Background information
- Origin: Espoo, Finland
- Genres: Power metal
- Years active: 2000–2013, 2021–present
- Label: Spinefarm
- Members: Ilja Jalkanen Mikko Salovaara Atte Tanskanen Markku Näreneva Teemu Tuominen
- Past members: Asim Searah Rainer "Raikku" Tuomikanto Jari Pailamo
- Website: kiuasband.com

= Kiuas =

Finnish power metal band

Kiuas is a Finnish power metal band from Espoo. Their music mixes power metal with influences from folk metal and different styles of extreme metal. Influences from progressive metal can also be heard in some songs.

== History ==
Before the formation of Kiuas, three musicians (Markku Näreneva, Teemu Tuominen and Ilja Jalkanen) played in a band known as Iconofear, which plays a genre of music known as dark heavy metal. Iconofear had formed after the break-up of a blackened death metal band known as Agonia. They released a single EP before those three musicians left the band to concentrate on Kiuas. Kiuas was formed in 2000 when the four original members (Mikko Salovaara, Markku Näreneva, Teemu Tuominen and Atte Tanskanen) found a lead singer, Ilja Jalkanen.

In 2002, funded only by themselves, they released their first demo known as The Discipline of Steel, which featured four songs and was rooted deep in the mysticism and importance of steel, and its effect on Finnish culture.

In 2003, they successfully released Born Under the Northern Lights and soon had many offers for record deals. With fans on their side, and a deal from Rage of Achilles, they signed the contract.

In 2004, Kiuas's first label-aided release was completed.

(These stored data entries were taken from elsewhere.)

/-- What an admission of the active generation resolves to (R243). Only a pass clears WEAR_SHORT, and only a pack test clears PACK_SHORT (R245). -/
def State.inForce (s : State) (v : Verdict) : State :=
  if v.code = stNotPermitted then (s.setFlag PLN_STS_ADMITTED false).setFlag CFG_MODE_NO_PLAN true
  else
    let t := (s.setFlag PLN_STS_ADMITTED true).setFlag CFG_MODE_NO_PLAN false
    let t := if v.code = stOk then t.setFlag PLN_STS_WEAR_SHORT false
      else if v.wear then t else (t.setFlag PLN_STS_WEAR_SHORT true).report .wearShort 139 0 0
    if (overPlan v.prices v.d).isSome then t.setPackShort true v.prices v.d v.dk else t

/-- Admission of the active generation in DECIDE or after a revert (R239, R243). -/
def State.admitActive (s : State) : State :=
  if s.pln.image.isEmpty then s.setFlag CFG_MODE_NO_PLAN true
  else
    let v := s.judge s.pln.image s.usableEnergy
    (s.reportAdmission s.pln.image v).inForce v

/-- The recheck of R245 after a pack test, for the active generation. -/
def State.packRecheck (s : State) : State :=
  if s.pln.image.isEmpty then s
  else
    let m := s.pln.image
    let ps := s.prices m
    let e := s.usableEnergy
    let d := deadlineUs m e (imgPSave m)
    let dk := deadlineUs m e (imgPKeeper m)
    let short := (overPlan ps d).isSome
    (s.showDeadline (if short then stPackShort else stOk) d dk e (decide (boundOf ps 18 ≤ dk))).setPackShort short ps d dk

/-- The lowest priority of the scope ranges that hold a granule; 7 in none (Table 8-8). -/
def scopePrio (m : List Byte) (g : Nat) : Nat :=
  (imgScope m).foldl (fun acc x => if x.1 ≤ g ∧ g < x.1 + x.2.1 then min acc x.2.2 else acc) 7

/-- The rank of a granule of the save set (Table 8-8). -/
def State.saveRank (s : State) (g : Nat) : Nat :=
  match s.regionOf g with
  | some (_, v) => if v.st = .sealed then 0 else 1 + v.prio
  | none => 9 + scopePrio s.pln.image g

/-- The save set in ranked order (R247): by rank, then by index. -/
def State.rankOrder (s : State) (gs : List Nat) : List Nat :=
  (List.range 17).flatMap (fun r => gs.filter (fun g => decide (s.saveRank g = r)))

/-- The longest prefix of a ranked order whose cost is within a budget, and the rest: a granule costs one slot, and one more if it is the first kept one of its check group. -/
def keepWithin (budget : Nat) (groups : List Nat) : List Nat → List Nat × List Nat
  | [] => ([], [])
  | g :: gs =>
    let c := if groups.contains (g / 4) then 1 else 2
    if budget < c then ([], g :: gs)
    else
      let (k, o) := keepWithin (budget - c) (if groups.contains (g / 4) then groups else g / 4 :: groups) gs
      (g :: k, o)

/-- DETAIL[21:0] of a PACK_SHORT that the active generation's latest deadline gives (R242). -/
def State.packDetail (s : State) : Nat :=
  shortDetail (s.prices s.pln.image) (deadlineUs s.pln.image (s.fld PLN_ENERGY) (imgPSave s.pln.image))

/-- The checks 0x01 to 0x03 of Table 8-7 over a complete staged image: the reason of the first that fails. -/
def State.stagedBad (s : State) (m : List Byte) : Option Nat :=
  let key := sliceBytes m (m.length - 128) 64
  if sha256 (4#8 :: key) ≠ s.getBytes 0x24020 8 ∨ !ecVerify key (m.take (m.length - 64)) (m.drop (m.length - 64)) then some 0x01
  else if sliceBytes m 0 4 ≠ [0x59, 0x47, 0x50, 0x4C] ∨ leField m 4 1 ≠ 1 ∨ leField m 12 4 ≠ 0x9716 ∨ leField m 16 1 ≠ 2 then some 0x02
  else if imgGen m ≤ s.fld PLN_GEN_HIGH then some 0x03
  else none

end Sys2Proof.Machine
end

Their first EP, Winter in June, was released in Finland and was well received in the metal and hard rock community. Their ability to combine extreme subgenres of metal with hard rock and classical guitar have led them to become a recognizable force.

Later that year, Rage of Achilles reported that they were going out of business due to the fact they could not support themselves due to belonging to so many record deals in such short amount of time. For this reason, Kiuas, and their co-workers, and associated acts; Amoral, Elenium, Omnium Gatherum, Manitou were cast out without a label, and some without any official release. A few months later, an offer came from the major-label Spinefarm Records.

In 2005, they completed and released their first album, The Spirit of Ukko, which was based on the Pagan gods, primarily Ukko. In May 2006, their second album Reformation was released. It is generally more structured and technical, while keeping the signature sound of the band.

Their third studio album, The New Dark Age, was released on 12 March 2008 in Finland with other dates to be announced. This album was a slight departure from their previous, as it adopted a much heavier, more serious sound. Their new single, "Of Sacrifice, Loss and Reward", was released on 20 February 2008. Kiuas also supported Children of Bodom in their show at London's Astoria alongside another Finnish folk metal act, Moonsorrow. Kiuas also performed with Serenity Dies and Nothnegal on 5 September 2008 at Alimas Carnival, Malé, Maldives. The show was called "Revolution Begins".

Vocalist Ilja Jalkanen stated in an interview that guitarist and primary songwriter Mikko Salovaara wrote material for a follow-up to 2008's The New Dark Age in summer 2009. The album was released 31 March 2010 and is titled Lustdriven.

On 27 October, Kiuas announced the departure of singer Ilja Jalkanen. In Ilja's own words: "My heart is not in heavy metal anymore, and a great band like Kiuas deserves a singer completely dedicated to the music." On 16 January 2011, at Nosturi, Helsinki, stand-in vocalist Asim Searah was officially inaugurated as the new frontman of Kiuas. On 11 September 2012, Kiuas announced that they had fired their new vocalist, Asim Searah.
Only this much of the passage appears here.